Measuring CPS

First Printed August 2013

A few months ago, I watched that movie staring Morgan Freeman as Joe Louis Clark, a former high school principal in New Jersey. You may remember it: Lean on Me.

Principal Clark came to a failing high school and, for lack of better terminology, turned it around.

In the movie, he didn’t do so by firing every teacher in one swoop of his executive authority, nor did he bring in a management team from the proverbial central office to critique and criticize.

Principal Clark rejuvenated the building that was already there: the teachers, the staff, and ultimately, the students. He started by getting rid of the graffiti and repainting the lockers.

Yesterday, as I marched with protesters in the streets outside, Chicago Public Schools ditched their routine cataloguing of “probation” schools. Instead, schools will be tiered in five levels, with the bottom two tiers, 4 & 5 receiving forms of intervention. Chronic tier 5 schools may face disenfranchisement, or even closure.

I do not take umbrage with measures for accountability– but these measurements must be accurate.

Under the new system for High Schools, for example, standardized test scores still make up 40 percent of the rating. That amorphous grail known as school culture, measured by the 5Essentials Survey and other notifications like student attendance, only make up 15 percent of the rating system. Which brings me to Senn High School– a school that has been on probation for some years.

I have the privilege of being elected to and serving on Senn’s Local School Council.

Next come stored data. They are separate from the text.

-- ==== Sys2Proof/Config.lean ====
section
/-! DEFINITION. What one implementation fixes, and the free values: constants without a body, so that no proof can
evaluate them. The state's counter `freeCtr` picks a fresh index at each use. -/

namespace Sys2Proof.Config

/-- A free value of up to 512 bits, index `n` (R2: "may take any value"). DESIGN CHOICE (log 8). -/
opaque freeLine (n : Nat) : BitVec 512

/-- A free register word, index `n` (R2, R240). DESIGN CHOICE (log 8). -/
opaque freeWord (n : Nat) : BitVec 48

/-- A free choice, index `n` (R2: "may or may not take place"). DESIGN CHOICE (log 8). -/
opaque freeBool (n : Nat) : Bool

/-- The internal random source of the token nonce (R337), draw `n`. DESIGN CHOICE (log 8). -/
opaque nonceDraw (n : Nat) : BitVec 48

/-- The way the page map cache evicts when a set is full: R235 names no policy. DESIGN CHOICE (log 8). -/
opaque pmcVictim (n : Nat) : Fin 8

/-- `IDENT.PART.STEP_MAJOR`, "Per stepping" (Table 1.9). DESIGN CHOICE (log 7). -/
opaque stepMajor : BitVec 8

/-- `IDENT.PART.STEP_MINOR`, "Per stepping" (Table 1.9). DESIGN CHOICE (log 7). -/
opaque stepMinor : BitVec 8

/-- A free number, index `n`: one of several outcomes, or a count, that the spec leaves open (R2). DESIGN CHOICE (log 8). -/
opaque freeNat (n : Nat) : Nat

/-- Bit `n` of the PRBS of order `order` from `seed`: Table 7.10 names PRBS7 and PRBS15 and their seeds, and states
neither polynomial nor bit order. DESIGN CHOICE (log 8). -/
opaque prbsBit (order seed n : Nat) : Bool

end Sys2Proof.Config
end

Even while I have been able to vote for such great things like hiring additional staff to keep classroom sizes down, my proudest vote so far was to fund the opening of a new student led school store.

The store will sell Senn merchandise featuring a new, student-designed Senn logo, teach students invaluable business skills, and raise money for student activities. More than anything, it will build student culture.

I remember Senn five years ago. It was a school the neighborhood wished wasn’t there. Students did not feel safe there, nor did the community. The graffiti made it clear that gang activity was thriving. That has all changed.

The 5Essestials survey made a notable 9 point jump year-over-year in safety measurements. In fact, last year’s freshmen rated the school’s safety score with an even more impressive 20 point jump. The school features a welcoming environment, and that is only improving.

Recently, the Principal took me and other Local School Council members on a tour of the new science labs. They were fantastic and modern.

What impressed me, however, was what was outside the classroom: The freshly painted lockers. Students will feel at home walking the halls at Senn. They will feel safe. They will be able to learn.

That is something no CPS rating system has yet been able to measure.